For the Beijing team, the answer was to build a soft silicone chamber with tiny channels to add nutrients and a space to grow the uterine organoid. After that, blastoids—or real embryos—could be introduced through a window in the device, so the “pregnancy” could start.
“The key question we want to try to answer is what is the first cross-talk between embryo and mother,” says Yu. “I think this is maybe the first time we can see the entire process.”
Medical applications
This isn’t the first time researchers have tried using organoids for this kind of research. At least two startup companies have raised funds to commercialize similar systems—in some cases presenting the organoids as a tool to predict IVF success. In addition to Dawn Bio, a startup based in Vienna, there is Simbryo Technologies, in Houston, which last month said it would begin offering “personalized” predictions for IVF patients using blastoids and endometrial organoids.
To do that test, doctors will take a biopsy of a patient’s uterine lining and grow organoids from it. After that, blastoids will be added to the organoids to gauge whether a woman is likely to be able to support a pregnancy or not. If the blastoids don’t start to implant, it could mean the patient’s uterus isn’t receptive and is the reason IVF isn’t working.
The Beijing team thinks the pregnancy organoids could also be used to identify drugs that might help those patients. In their paper, they describe how they made organoids out of tissue taken from women who’ve had repeated IVF failures. Then they tested 1,119 approved drugs on those samples to see if anything improved.
Several seemed to have helpful effects. One chemical, avobenzone, an ingredient in some types of sunblock, increased the chance that a blastoid would start implanting from just 5% of the time to around 25% of the time. Yu says his center hopes to eventually start a clinical trial if they can find the right drug to try.
Artificial womb?
The Beijing group is working on ways to improve the organoid system so that it’s even more realistic. Right now, it lacks important cell types, including immune cells and a blood supply. Yu says a next step he’s working on is to add blood vessels and tiny pumps to his chip device, so that he can give the organoids a kind of rudimentary circulation.

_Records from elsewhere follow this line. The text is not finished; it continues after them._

-- ==== Sys2Proof/Machine/HostAttach.lean ====
section
/-! DEFINITION. Host accesses to device memory: the CXL.mem range and BAR2 (R369, R372-R374). -/
namespace Sys2Proof.Machine

/-- Does the state serve host accesses (R374)? -/
def hostServed (s : State) : Bool :=
  s.glb.state == .ready || s.glb.state == .active || s.glb.state == .drain || s.glb.state == .service || s.glb.state == .fault

/-- Does the whole span lie in pages of objects in HBM or DDR5? -/
def hostMapped (s : State) (a n : Nat) : Bool :=
  n != 0 && (List.range ((a % pageSize + n - 1) / pageSize + 1)).all fun i => (objAtAddr s (a / pageSize * pageSize + i * pageSize)).isSome

/-- Lines that the host may hold after a load: its own are renewed, the oldest give way beyond 4 M (R372). -/
def holdLines (a n : Nat) (s : State) : State :=
  let ls := (List.range ((a % 64 + n + 63) / 64)).map fun i => a / 64 * 64 + 64 * i
  let all := (s.att.snoop.filter fun x => !ls.contains x) ++ ls
  { s with att := { s.att with snoop := all.drop (all.length - 4 * 2 ^ 20) } }

/-- What the host gets back. -/
def respond (b : List Byte) (err : RespErr) (s : State) : State := { s with att := { s.att with resp := b, respErr := err } }

/-- A host access to a chip address (R374): data of an object's page, poisoned where it is uncorrectable; else all bytes 0xFF, poisoned
through CXL.mem and an Unsupported Request through BAR2, and a store is dropped. R374 posts no event for any of these cases, so
R328's outcome 5 is a peer access's (DEDUCED:
log 36). -/
def hostAccess (bar2 : Bool) (a n : Nat) (store : Option (List Byte)) (s : State) : State :=
  match store with
  | some b => if hostServed s && hostMapped s a b.length then storeMem a b s else s
  | none =>
    if hostServed s && hostMapped s a n then
      let r := eccReadAt a n s
      respond r.bytes (if r.ue = [] then .none else .poison) r.st
    else respond (List.replicate n 0xFF) (if bar2 then .unsupported else .poison) s

/-- CXL_MEM_ACCESS (R372): device physical address `d` of the 256 GiB range. -/
def execCxlMemAccess (d n : Nat) (store : Option (List Byte)) (s : State) : Out :=
  commit (
    let len := match store with | some b => b.length | none => n
    if !s.att.linkUp || d + len > 256 * 2 ^ 30 then s
    else
      let a := hbmBase + s.att.hdmBase.toNat * 2 ^ 30 + d
      let s1 := hostAccess false a n store s
      if hostServed s && hostMapped s a len then holdLines a len s1 else s1)

/-- BAR2_ACCESS (R373): offset `x` of the 64 GiB window, at the target in force. -/
def execBar2Access (x n : Nat) (store : Option (List Byte)) (s : State) : Out :=
  commit (
    let len := match store with | some b => b.length | none => n
    if !s.att.linkUp || x + len > 64 * 2 ^ 30 then s else hostAccess true (s.att.bar2tgt.toNat * 2 ^ 30 + x) n store s)

end Sys2Proof.Machine
end

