/-- Power caps: a write of CAP clamps it to 450-1950 W and leaves it waiting, with the deadline and CAP_AT of the same transfer or as they
stood; it is in force at CAP_AT, and a cap below the power starts a cap-follow in which all fill falls; CAP_LAG is raised once for the
projection at its start and once at the deadline; the cap is met at or below it, at the highest step of FCLK that fits
(R307-R309, R364). -/
def Obligations.CapsAreFollowed : Prop :=
  ∀ (cap slew ramp : W16) (power : Nat) (d : Option W32) (a : W64) (be : BitVec 8) (s : State), memoriesOk s →
    let taken := fun (t : State) =>
      t = { s with pwr := t.pwr } ∧ (d = none → t.pwr.deadlineReg = s.pwr.deadlineReg) ∧
      (∀ v, d = some v → t.pwr.deadlineReg = min 1000000 (v.toNat % 2 ^ 20)) ∧
      ∀ i, i < 64 → t.pwr.atReg.getLsbD i = if be.getLsbD (i / 8) then a.getLsbD i else s.pwr.atReg.getLsbD i
    (powered s = true → ∃ t, exec (.mgCap (some cap) d (a, be)) s = .next t ∧ taken t ∧ t.pwr.cap = s.pwr.cap ∧
      450 ≤ t.pwr.capReg ∧ t.pwr.capReg ≤ 1950 ∧ (450 ≤ cap.toNat → cap.toNat ≤ 1950 → t.pwr.capReg = cap.toNat) ∧
      t.pwr.waiting = some { cap := t.pwr.capReg, deadline := t.pwr.deadlineReg, capAt := t.pwr.atReg }) ∧
    (powered s = true → ∃ t, exec (.mgCap none d (a, be)) s = .next t ∧ taken t ∧ t.pwr.capReg = s.pwr.capReg ∧
      t.pwr.waiting = s.pwr.waiting) ∧
    (powered s = true → ∃ t, exec (.mgCapSlew slew) s = .next t ∧ t.pwr.slew = max 100 (min 5000 slew.toNat) ∧
      t = { s with pwr := { s.pwr with slew := t.pwr.slew, loose := t.pwr.loose }, parts := t.parts }) ∧
    (powered s = true → ∃ t, exec (.mgRamp ramp) s = .next t ∧ t.pwr.ramp = max 10 (min 2000 ramp.toNat) ∧
      t = { s with pwr := { s.pwr with ramp := t.pwr.ramp, loose := t.pwr.loose }, parts := t.parts }) ∧
    (∀ w, s.pwr.waiting = some w →
      let c := min w.cap s.pwr.ceiling
      (w.capAt = 0 ∨ w.capAt.toNat ≤ s.clk.rally.toNat → ∃ t, exec (.capEffective power) s = .next t ∧ t.pwr.cap = w.cap ∧
        t.pwr.waiting = none ∧
        (power ≤ c ∨ s.pwr.floor = true → t.pwr.follow = none ∧ t.pwr.capLag = false) ∧
        (c < power → s.pwr.floor = false → (∀ e ∈ t.parts, e.2.fill.target = 0) ∧
          ∃ f, t.pwr.follow = some f ∧ f.cap = c ∧ f.t0 = s.clk.rackTime ∧ f.p0 = power ∧ f.deadline = w.deadline ∧ f.lag1 = false ∧
            (f.lag0 = true ↔ w.deadline ≠ 0 ∧ w.deadline * s.pwr.slew < (power - c) * 1000) ∧ t.pwr.capLag = f.lag0)) ∧
      (w.capAt ≠ 0 → s.clk.rally.toNat < w.capAt.toNat → exec (.capEffective power) s = .next s)) ∧
    (∀ f, s.pwr.follow = some f →
      (f.deadline ≠ 0 → f.lag1 = false → passed s f.t0 (usUnits f.deadline) = true → f.cap < power →
        ∃ t, exec (.capLag power) s = .next t ∧ t.pwr.capLag = true ∧ t.pwr.follow = some { f with lag1 := true } ∧
          t.parts = s.parts ∧ t.clk = s.clk) ∧
      (f.deadline = 0 ∨ f.lag1 = true ∨ power ≤ f.cap → exec (.capLag power) s = .next s) ∧
      (power ≤ f.cap →
        let m := measure power { s with pwr := { s.pwr with follow := none, capLag := false, riseAt := s.clk.rackTime } }
        let step := fitStep (powerAt m) f.cap s.clk.fclk
        (∃ t, exec (.capMet power step) s = .next t ∧ t.pwr.follow = none ∧ t.pwr.capLag = false ∧
          t.clk = { s.clk with fclk := step }) ∧
        (100 ≤ s.clk.fclk → 100 ≤ step ∧ step ≤ s.clk.fclk) ∧
        (∀ g, 100 ≤ g → g ≤ 700 → g % 25 = 0 → g ≤ s.clk.fclk → powerAt m g ≤ f.cap → g ≤ step) ∧
        ∀ g, g ≠ step → exec (.capMet power g) s = .next s) ∧
      (∀ g, f.cap < power → exec (.capMet power g) s = .next s))

/-- Heat and droop: the throttle engages at its threshold, takes FCLK down by 50 MHz every 100 µs once the fill is gone, to 100
MHz at the least, and is released
when every reading is 3 °C below; the floor threshold is a cause of the floor state; FCLK periods are stretched from a droop until the
rail has recovered for 16 of them (R305, R315). -/
def Obligations.HeatAndDroop : Prop :=
  ∀ (code power : Nat) (temp : W16) (s : State), memoriesOk s →
    (powered s = true → code < 45 → goodSensor s code → hotAt code s.thm.throttle temp = true → s.pwr.throttle = false →
      ∃ t, exec (.thermThrottle code temp) s = .next t ∧ t.pwr.throttle = true ∧ t.pwr.throttleStep = s.clk.rackTime ∧
        t.clk = s.clk ∧ (t.thm.sensors[code]?).map (·.temp) = (s.thm.sensors[code]?).map fun _ => temp) ∧
    (s.pwr.throttle = true → s.pwr.floor = false → s.pwr.follow = none → fillTotal s = 0 → anyHot s s.thm.throttle = true →
      passed s s.pwr.throttleStep (usUnits 100) = true → ∃ t, exec .throttleStep s = .next t ∧ 100 ≤ t.clk.fclk ∧ (150 ≤ s.clk.fclk → t.clk.fclk + 50 = s.clk.fclk) ∧
        t = { s with clk := { s.clk with fclk := t.clk.fclk }, pwr := { s.pwr with throttleStep := s.clk.rackTime } }) ∧
    (s.pwr.floor = true ∨ s.pwr.follow ≠ none ∨ fillTotal s ≠ 0 → exec .throttleStep s = .next s) ∧
    (powered s = true → code < 45 → s.pwr.throttle = true →
      (∀ i, i < 45 → toSigned 16 (positionTemp (setReading code temp s) i).toNat ≤ sensorThreshold i (s.thm.throttle - 3)) →
      ∃ t, exec (.throttleRelease code temp) s = .next t ∧ t.pwr.throttle = false ∧ t.pwr.throttleRise = true ∧
        t.pwr.causes.getLsbD 3 = false ∧ t.clk = s.clk) ∧
    (powered s = true → code < 45 → goodSensor s code → hotAt code s.thm.floor temp = true → s.pwr.causes.getLsbD 3 = false →
      ∃ t, exec (.thermalFloor code temp power) s = .next t ∧ t.pwr.floor = true ∧ t.pwr.causes.getLsbD 3 = true ∧
        (s.pwr.floor = false → t.clk.fclk = 100)) ∧
    (powered s = true → exec .droopDetect s = .next { s with clk := { s.clk with stretched := true, recovered := 0 } }) ∧
    (s.clk.stretched = true → 16 ≤ s.clk.recovered →
      exec .droopRecover s = .next { s with clk := { s.clk with stretched := false, recovered := 0 } }) ∧
    (s.clk.recovered < 16 → exec .droopRecover s = .next s)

This means that in the near future, blastoids or embryos could likely be grown longer, raising questions about how far scientists will be able to take pregnancy in the lab. “I think this technology does raise the possibility of growing things longer,” says Wu, who says some view the research as an initial step toward creating babies entirely outside the body.
However, Wu says incubating a human to term in the laboratory remains impossible, for the time being. “This technology is certainly related to ectogenesis, or development outside the body,” he says. “But I don’t think it’s anywhere near an artificial womb. That’s still science fiction.”